Given that money is not being thrown at education research by Congress or other funders, how can promising innovations be evaluated, made ready for dissemination, and taken to scale? First, existing funders need to be supported adequately to continue the good work they are doing. Grants for Education Innovation and Research (EIR) will pick up where i3 ends, and IES needs to maintain its leadership in supporting development and evaluation of promising programs in all subjects and grade levels. The National Science Foundation should invest far more in creating, evaluating, and disseminating proven STEM approaches. All of this work, in fact, is in need of increased funding and publicity to build political and public support for the entire enterprise.

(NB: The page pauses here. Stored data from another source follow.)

-- ==== Sys2Proof/Machine/Link.lean ====
section
/-!
DEFINITION. Machine/Link.lean: the fabric's data path (R389 to R421): SEND and MSEND, flits, camps, credit,
acknowledgement, notices, windows, LSTAT.
-/
namespace Sys2Proof.Machine

/-! ### Flits and their checks (R18, R399) -/

/-- One bit of the CRC of R18. -/
def crcStep (c : BitVec 16) (b : Bool) : BitVec 16 :=
  let d := c <<< 1
  if c.msb != b then d ^^^ 0x1021#16 else d
/-- The check value of a sector's bytes: CRC-16, polynomial 0x1021, initial value 0xFFFF (R18). -/
def crc16 (bs : List Byte) : BitVec 16 :=
  bs.foldl (fun c b => (List.range 8).foldl (fun c k => crcStep c (b.getLsbD (7 - k))) c) 0xFFFF#16

/-- CHK: the four sector checks of a payload (R399). -/
def chkOf (bs : List Byte) : BitVec 64 :=
  BitVec.ofNat 64 (((List.range 4).map fun n => (crc16 ((bs.drop (32 * n)).take 32)).toNat * 2 ^ (16 * n)).foldl (· + ·) 0)

/-- A flit's 1,152 bits read as R399 lays them out, with the tag of its send. -/
def Flit.ofBits (b : BitVec 1152) (tag : Nat) : Flit :=
  { tag := tag, dest := (b.extractLsb' 0 10).toNat, src := (b.extractLsb' 10 10).toNat, poison := b.extractLsb' 20 4,
    win := (b.extractLsb' 24 8).toNat, wgen := (b.extractLsb' 32 4).toNat, offset := (b.extractLsb' 36 20).toNat,
    seq := (b.extractLsb' 56 8).toNat, chk := b.extractLsb' 64 64, data := b.extractLsb' 128 1024 }
/-- The bits of a flit. -/
def Flit.toBits (f : Flit) : BitVec 1152 :=
  f.data ++ f.chk ++ BitVec.ofNat 8 f.seq ++ BitVec.ofNat 20 f.offset ++ BitVec.ofNat 4 f.wgen ++ BitVec.ofNat 8 f.win ++ f.poison
    ++ BitVec.ofNat 10 f.src ++ BitVec.ofNat 10 f.dest
/-- Payload bytes. -/
def Flit.bytes (f : Flit) : List Byte := leBytes f.data.toNat 128
/-- Every payload sector whose POISON bit is 0 matches its carried check (R400). -/
def Flit.checks (f : Flit) : Bool :=
  (List.range 4).all fun n => f.poison.getLsbD n || crc16 ((f.bytes.drop (32 * n)).take 32) == f.chk.extractLsb' (16 * n) 16

/-! ### Streams (R401, R403) -/

/-- The shadow free-pitch count (R403). -/
def Stream.shadow (t : Stream) : Nat := 8192 - (t.sent + 2 ^ 24 - t.freed) % 2 ^ 24
/-- The link towards a residue has failed (R433). -/
def State.hopFailed (s : State) (p : Plane) (k : Nat) : Bool := (s.plane p).link (neighbour s.hub.peer p k) == .failed
/-- Data flits queued on a plane and not yet emitted (R436). -/
def PlaneSt.queued (p : PlaneSt) : Nat := (p.streams.map fun e => e.2.retr.length + e.2.relay.length + e.2.loc.length).foldl (· + ·) 0

/-- The next flit a stream emits: retransmitted, relayed, local (R401). -/
def Stream.next (t : Stream) : Option (QFlit × Stream) :=
  match t.retr, t.relay, t.loc with
  | q :: r, _, _ => some (q, { t with retr := r })
  | [], q :: r, _ => some (q, { t with relay := r })
  | [], [], q :: r => some (q, { t with loc := r })
  | [], [], [] => none

/-- At most n flits leave a stream while its shadow is not 0, in emission order. -/
def Stream.take (t : Stream) : Nat → List QFlit × Stream
  | 0 => ([], t)
  | n + 1 =>
    if t.shadow = 0 then ([], t)
    else
      match t.next with
      | none => ([], t)
      | some (q, t) =>
        let r := ({ t with sent := (t.sent + 1) % 2 ^ 24 }).take n
        (q :: r.1, r.2)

However, there are several additional avenues that might be pursued to increase the number of proven, ready-to-disseminate approaches. One promising model is low-cost randomized evaluations of interventions supported by government or other funding. Both IES and the Laura and John Arnold Foundation are offering support for such studies. For example, imagine that a school district is introducing a digital textbook to its schools, however, it only can afford to provide the program to 30 schools each year. If the district finds 60 schools willing to receive the program and randomly assigns half of them to start in a given year, then it is spending no more on digital textbooks than it planned to spend. If state test scores can be obtained and used as pre- and post-tests, then the measurement costs nothing. The only costs of studying the effects of the digital textbooks might be the costs of data analysis, perhaps some questionnaires or observations to find out what schools did with the digital textbooks, and a report. Such a study would be very inexpensive, might produce results within a year or two, and would be evaluating something that is appealing to schools and ready to go.

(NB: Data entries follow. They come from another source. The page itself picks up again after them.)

/-- The value a host read of the control space returns (R443); the read that allocates a future has a row of its own. -/
def State.regRead (s : State) (off : Nat) : Nat :=
  let h := s.hub
  if off % 8 ≠ 0 then 0
  else if h.boot == .recovery then (if off = 0 || off = 8 then h.devReg off else 0)
  else if off < 0x10000 then h.devReg off
  else if off < 0x10000 + 32 * 64 then (s.ctx ((off - 0x10000) / 32)).word (off / 8 % 4)
  else if 0x20000 ≤ off ∧ off < 0x20000 + 32 * 1024 then (s.queue ((off - 0x20000) / 32)).word (off / 8 % 4)
  else if 0x30000 ≤ off ∧ off < 0x30000 + 32 * 256 then (s.window ((off - 0x30000) / 32)).word (off / 8 % 4)
  else if 0x40000 ≤ off ∧ off < 0x50000 then (s.devBar ((off - 0x40000) / 16)).word (off / 8 % 2)
  else if 0x50000 ≤ off ∧ off < 0x50000 + 16 * 256 then (s.podBar ((off - 0x50000) / 16)).word (off / 8 % 2)
  else if 0x60000 ≤ off ∧ off < 0x70000 then s.planeX.regRead (off - 0x60000)
  else if 0x70000 ≤ off ∧ off < 0x80000 then s.planeY.regRead (off - 0x70000)
  else if off = 0x80000 then h.resWord
  else if off = 0x80008 then h.logFree + h.logLow * 2 ^ 32
  else if 0x80010 ≤ off ∧ off < 0x80050 then
    let p := s.pantry ((off - 0x80010) / 8)
    p.frames.length + p.low * 2 ^ 16
  else if off = 0x80050 then Config.logPoolChunks
  else if off = 0x100000 then h.pwVa.toNat
  else if off = 0x100008 then h.pwEntry.toNat
  else if off = 0x100010 then h.pwLevel.toNat
  else if off = 0x100020 then h.pwStatus
  else if 0x1000000 ≤ off ∧ off < 0x2000000 then s.futWord ((off - 0x1000000) / 16) (off / 8 % 2)
  else if 0x2000000 ≤ off ∧ off < 0x2800000 then
    s.setWord ((off - 0x2000000) / 0x20000 * 4096 + (off - 0x2000000) % 0x20000 / 32) (off / 8 % 4)
  else 0

/-- A write to a context descriptor (R91 to R93). -/
def State.ctxWrite (s : State) (c w : Nat) (v : Word) : Res :=
  match w with
  | 0 =>
    match (v.extractLsb' 4 4).toNat with
    | 1 => execBuild c s
    | 2 => execActivate c s
    | 3 => execQuiesce c s
    | 4 => execResume c s
    | 5 => execDestroy c s
    | _ => .next s
  | 1 =>
    if (s.ctx c).state == .building then .next (s.modCtx c fun x => { x with ptroot := (v.extractLsb' 12 45).toNat })
    else .next (s.setCerr c cerrBADSTATE)
  | 2 =>
    if (s.ctx c).state == .building then
      .next (s.modCtx c fun x =>
        { x with respol := (v.extractLsb' 0 2).toNat, logfp := v.getLsbD 2, maxpri := (v.extractLsb' 3 2).toNat, priv := v.getLsbD 5 })
    else .next (s.setCerr c cerrBADSTATE)
  | _ => .next s

/-- A write to a queue control block (R100, R101): the fields, and then the command. -/
def State.queueWrite (s : State) (q w : Nat) (v : Word) : Res :=
  let off := (s.queue q).state == .disabled
  match w with
  | 0 =>
    let s := if off then
        s.modQueue q fun x =>
          { x with pri := (v.extractLsb' 8 2).toNat, ctx := (v.extractLsb' 10 6).toNat, privq := v.getLsbD 16 }
      else s
    match (v.extractLsb' 4 3).toNat with
    | 1 => execEnable q s
    | 2 => execDrain q s
    | 3 => execStop q s
    | 4 => execReset q s
    | _ => .next s
  | 1 =>
    .next (if off then s.modQueue q fun x => { x with log2n := (v.extractLsb' 0 5).toNat, rbase := (v.extractLsb' 12 45).toNat * 4096 }
      else s)
  | _ => .next s

/-- A write to the registers of a plane (R422, R423, R439). -/
def State.planeWrite (s : State) (p : Plane) (off : Nat) (v : Word) : Res :=
  match off with
  | 0x00 => .next (s.modPlane p fun q => { q with polNext := some (FabPol.ofWord v.toNat) })
  | 0x08 =>
    match (v.extractLsb' 0 4).toNat with
    | 1 => execBringup p s
    | 2 => execPlaneReset p s
    | 3 => execSnap p s
    | 4 =>
      let k := (v.extractLsb' 14 5).toNat
      if neighbour s.hub.peer p k = (v.extractLsb' 4 10).toNat then
        .next (calBands.foldl (fun s b => s.restoreLine { plane := p, residue := k, band := b }) s)
      else .next s
    | _ => .next s
  | 0x10 =>
    let s := s.modPlane p fun q => { q with histBucket := (v.extractLsb' 0 4).toNat, histLimit := (v.extractLsb' 4 32).toNat }
    .next (((tkeys (s.plane p).high).map (· / 10)).eraseDups.foldl (fun s lane => s.laneHealth p lane) s)
  | _ => .next s

/-- A write to a device register (R444). -/
def State.devWrite (s : State) (off : Nat) (v : Word) : Res :=
  match off with
  | 0x10 => execModeWrite v s
  | 0x18 => .next (s.modHub fun h => { h with pasidBase := v.extractLsb' 0 20 })
  | 0x20 => execHostfault v s
  | 0x28 => .next (s.modHub fun h => { h with evbase := (v.extractLsb' 12 45).toNat * 4096 })
  | 0x30 =>
    .next (s.modHub fun h =>
      { h with evlog2n := min (v.extractLsb' 0 4).toNat 10, even := v.getLsbD 4, lost := h.lost &&& ~~~(v.extractLsb' 32 32) })
  | 0x38 => .next (s.modHub fun h => { h with evhead := v.extractLsb' 0 32 })
  | 0x48 => .next (s.modHub fun h => h.setTherm v)
  | 0x50 => if v.getLsbD 0 then execWarmReset s else .next s
  | 0x58 => execFabidWrite v s
  | _ => .next s

/-- PGCMD (R446): one command at a time; an operation R350 does not list ends with BADSTATE. -/
def State.pgcmd (s : State) (v : Word) : State :=
  if s.hub.pwStatus = 1 then s
  else
    let op := (v.extractLsb' 0 3).toNat
    if op = 0 || op > 5 then s.modHub fun h => { h with pwStatus := 2 }
    else
      let c : PageCmd :=
        { op := op, ctx := (v.extractLsb' 8 6).toNat, tower := (v.extractLsb' 16 3).toNat, va := s.hub.pwVa.toNat,
          entry := s.hub.pwEntry.toNat, level := s.hub.pwLevel.toNat }
      s.modHub fun h => { h with pwStatus := 1, pwCmd := some c }

/-- A write to the page window or the future window (R445, R446). -/
def State.windowWrite (s : State) (off : Nat) (v : Word) : Res :=
  match off with
  | 0x100000 => .next (s.modHub fun h => { h with pwVa := v })
  | 0x100008 => .next (s.modHub fun h => { h with pwEntry := v })
  | 0x100010 => .next (s.modHub fun h => { h with pwLevel := v })
  | 0x100018 => .next (s.pgcmd v)
  | 0x200800 => execFutureFree v s
  | 0x200808 => execFutureSignal v s
  | 0x200810 => .next (s.modHub fun h => { h with fwValue := v })
  | _ => .next s

/-- A write to word 0 of a barrier entry (R164, R166): bound, or unbound, with CTX stored either way (R8). -/
def State.barrierWrite (s : State) (pod : Bool) (index : Nat) (v : Word) : Res :=
  if v.getLsbD 62 then execBarrierBind pod index v s
  else
    let r := hostBar pod index
    .next ((s.unbind r).modBar r fun b => { b with ctx := (v.extractLsb' 56 6).toNat })
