/-- The guard's predicate is the destination of an interlocked result (R34, R42). -/
def Core.guardHeld (c : Core) (i : Instr) : Bool :=
  let cg := instrGuard i
  match cg.2.sel with
  | .pred n => c.pend.any fun p => c.interlocks p && p.meets cg.1 (.pred n)
  | _ => false

/-- The result of an instruction goes to its slot's latch (R35, R37, R267, R283). -/
def latches (i : Instr) : Bool :=
  match slotForm i with
  | none => false
  | some (_, _, f) =>
    match f with
    | .a x =>
      !(aSpec i x.sub x.md (encTy x.ty)).d.isEmpty &&
        (match i with
          | .hbund _ | .hcclr _ | .htie _ => false
          | .hmovv x => x.sub != 3
          | _ => true)
    | .i _ => !(iSpec i).d.isEmpty && !(iSpec i).dSrc
    | .m _ => (mSpec i).vDst || (mSpec i).vBoth
    | .l x => (lSpec i x.sub x.md x.spread).vDst
    | .c _ => (cSpec i).linkWbs
    | .mma _ => true
    | _ => false

/-- A result in flight that the unit passes along to an instruction: a step's to a step into the same quarter (R272), an HBUND's
or HCCLR's to an HBUND (R286). -/
def Pending.passes (p : Pending) (i : Instr) : Bool :=
  p.chain &&
    (match i with
      | .mma x | .mmaz x => p.writes.any fun w => match w with
        | .vec _ n _ mask => vecNumber x.d == some n && mask == quarterMask x.q.toNat
        | _ => false
      | .hbund _ => p.writes.any fun w => match w with
        | .hc _ _ => true
        | _ => false
      | _ => false)

/-- An instruction reads, or writes, the destination or the latch of an interlocked result (R42). -/
def Core.opndHeld (c : Core) (i : Instr) : Bool :=
  c.pend.any fun p =>
    c.interlocks p && !p.passes i &&
      ((instrOpnds i).any (fun o => p.meets o.1 o.2) || (latches i && p.slot == instrSlot i && (!p.ready || p.latch != .none)))

/-! ### Freeze causes of one slot (R43, R45, R303, R319) -/

/-- The unit is occupied: cause 1, or cause 5 by a dummy MMA (R43, R57). -/
def State.unitHeld (s : State) (i : Instr) : Option Nat :=
  match unitOf i (instrSlot i) with
  | none => none
  | some (u, _) =>
    if tget 0 s.core.busy u > s.cycle then some 1
    else if u = 20 && decide (s.core.cnt.dummyUntil > s.cycle) then some 5
    else none

/-- The queues an instruction enters: load, store (R319). -/
def queuesOf (i : Instr) : Bool × Bool :=
  match i with
  | .ld x | .ldv x | .ldt x => (true, x.ord == .acquire)
  | .st x | .stv x | .stt x => (x.ord == .release, true)
  | .ntst _ | .ntstv _ | .amon _ | .ntdrain _ | .logapply _ => (false, true)
  | .amo _ | .acas _ | .mark _ | .asdecl _ | .asdrop _ => (true, true)
  | .fence x => (x.ord != .release, true)
  | .cpy _ | .chase _ | .gath _ | .hnear _ | .pgstat _ | .pref _ => (true, false)
  | _ => (false, false)

def isEngine (i : Instr) : Bool :=
  match i with
  | .cpy _ | .chase _ | .gath _ => true
  | _ => false

/-- Operations a pair's copy engine holds or is about to take (64 at most). -/
def State.engineLoad (s : State) (p : Nat) : Nat :=
  (s.pairAt p).eng.length + ((coresOfPair p).map fun l => ((s.coreAt l).mq.filter fun e => isEngine e.instr).length).foldl (· + ·) 0

def isPref : Instr → Bool
  | .pref _ => true
  | _ => false

/-- Cause 2 (R45): a copy in flight, a full scoreboard, engine or queue; PREF is dropped instead (R336). `l` and `q` entries of
this bundle go before. -/
def State.memHeld (s : State) (i : Instr) (l q : Nat) : Bool :=
  s.scoreHit i
    || (isEngine i && (!s.scoreRoom i || decide (64 ≤ s.engineLoad (pairOf s.cur))))
    || ((queuesOf i).1 && !isPref i && decide (queueSize ≤ s.core.loadQueue.length + l))
    || ((queuesOf i).2 && decide (queueSize ≤ s.core.storeQueue.length + q))

/-! ### What the checks of one slot find (R48, R51, R78) -/

/-- A slot as decoded: its number, word, and instruction or fate. -/
abbrev SlotIn := Fin 8 × Word × Except DecodeError Instr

Beyond these existing strategies, others might be considered to speed up the proven programs process. One example might be to build on Small Business Innovation Research (SBIR) grants. At $1 million over two years, these grants, limited to for-profit companies, are often too small to develop and evaluate promising approaches (usually, technology applications). IES or other funders might proactively look for promising SBIR projects and encourage them to apply for larger funding to complete development and do rigorous evaluations. One advantage of SBIRs is that they are usually created by small, ambitious, undercapitalized companies, which are motivated to take their programs to scale.

Another strategy that might work could be to fund “aggregators” whose job would be to identify promising approaches from any source, help assemble partnerships if necessary, and then help prepare applications for funding. This could help young innovators with great ideas combine their efforts, create more complete and powerful innovations, and subject them to rigorous evaluations. In addition to SBIR-funded projects, promising program elements might be found in projects funded by private foundations or agencies outside of education. They might be components of IES or i3 projects that produced promising but not conclusive outcomes in their evaluations, perhaps due to insufficient sample size. Aggregators might link up programs with broad reach but limited technology with brash technology start-ups in need of access to markets. If the goal is finding promising but incomplete efforts and helping them reach effectiveness and scale, every source should be fair game.

Government has made extraordinary progress in promoting the development, rigorous evaluation, and scale-up of proven programs. However, its success has led to a demand for proven programs that it cannot fulfill at the usual pace. Current grant programs at IES and i3/EIR should continue, but in addition we need innovative strategies capable of greatly accelerating the pace of development, evaluation, and scale up.